### Exercise description
Scan the lines below; pull out those with "have".

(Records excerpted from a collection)
________________________

-- ==== Sys2Proof/Laws/Frame.lean ====
section
/-! SUPPORT. The layout of the frame: the bytes of a list of 16-bit fields, and the accelerometer bytes
read as axes and written back (`44_frame.md` R231, `20_memory.md` R65, R66). -/

namespace Sys2Proof.Machine

@[simp] theorem halfBytes_length (o : ByteOrder) (v : Half) : (halfBytes o v).length = 2 := by
  cases o <;> rfl

@[simp] theorem put16s_length (o : ByteOrder) (vs : List Half) :
    (put16s o vs).length = 2 * vs.length := by
  induction vs with
  | nil => rfl
  | cons v vs ih =>
    simp only [put16s, List.flatMap_cons, List.length_append, halfBytes_length,
      List.length_cons] at *
    omega

/-- Field `k` of a list of fields stands at offset `2 k` (R231). -/
theorem put16s_field {o : ByteOrder} {vs : List Half} {k : Nat} {v : Half} (rest : List Byte)
    (h : vs[k]? = some v) : ((put16s o vs ++ rest).drop (2 * k)).take 2 = halfBytes o v := by
  induction vs generalizing k with
  | nil => simp at h
  | cons u vs ih =>
    cases k with
    | zero =>
      simp only [List.getElem?_cons_zero, Option.some.injEq] at h
      subst h
      simp only [put16s, List.flatMap_cons, List.append_assoc, Nat.mul_zero, List.drop_zero]
      rw [List.take_append_of_le_length (by simp), List.take_of_length_le (by simp)]
    | succ k =>
      simp only [put16s, List.flatMap_cons, List.append_assoc]
      rw [show 2 * (k + 1) = (halfBytes o u).length + 2 * k by rw [halfBytes_length]; ring,
        List.drop_length_add_append]
      exact ih (by simpa using h)

/-- Two bytes read as a value and written back are the same bytes (R65). -/
theorem halfBytes_halfOfBytes (o : ByteOrder) (x y : Byte) :
    halfBytes o (halfOfBytes o x y) = [x, y] := by
  have e1 : ∀ a b : Byte, BitVec.extractLsb' 0 8 (a ++ b : BitVec (8 + 8)) = b := fun a b =>
    BitVec.extractLsb'_append_eq_right
  have e2 : ∀ a b : Byte, BitVec.extractLsb' 8 8 (a ++ b : BitVec (8 + 8)) = a := fun a b =>
    BitVec.extractLsb'_append_eq_left
  cases o
  · show [BitVec.extractLsb' 0 8 (y ++ x : BitVec (8 + 8)),
      BitVec.extractLsb' 8 8 (y ++ x : BitVec (8 + 8))] = _
    rw [e1, e2]
  · show [BitVec.extractLsb' 8 8 (x ++ y : BitVec (8 + 8)),
      BitVec.extractLsb' 0 8 (x ++ y : BitVec (8 + 8))] = _
    rw [e1, e2]

/-- The frame holds the six accelerometer bytes as `ACCEL` holds them (R66). -/
theorem put16s_axes (o : ByteOrder) (a0 a1 a2 a3 a4 a5 : Byte) :
    put16s o (axes o [a0, a1, a2, a3, a4, a5]) = [a0, a1, a2, a3, a4, a5] := by
  simp only [axes, put16s, List.flatMap_cons, List.flatMap_nil, halfBytes_halfOfBytes]
  rfl

end Sys2Proof.Machine
end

________________________

### Worked solution
  have e1 : ∀ a b : Byte, BitVec.extractLsb' 0 8 (a ++ b : BitVec (8 + 8)) = b := fun a b =>
  have e2 : ∀ a b : Byte, BitVec.extractLsb' 8 8 (a ++ b : BitVec (8 + 8)) = a := fun a b =>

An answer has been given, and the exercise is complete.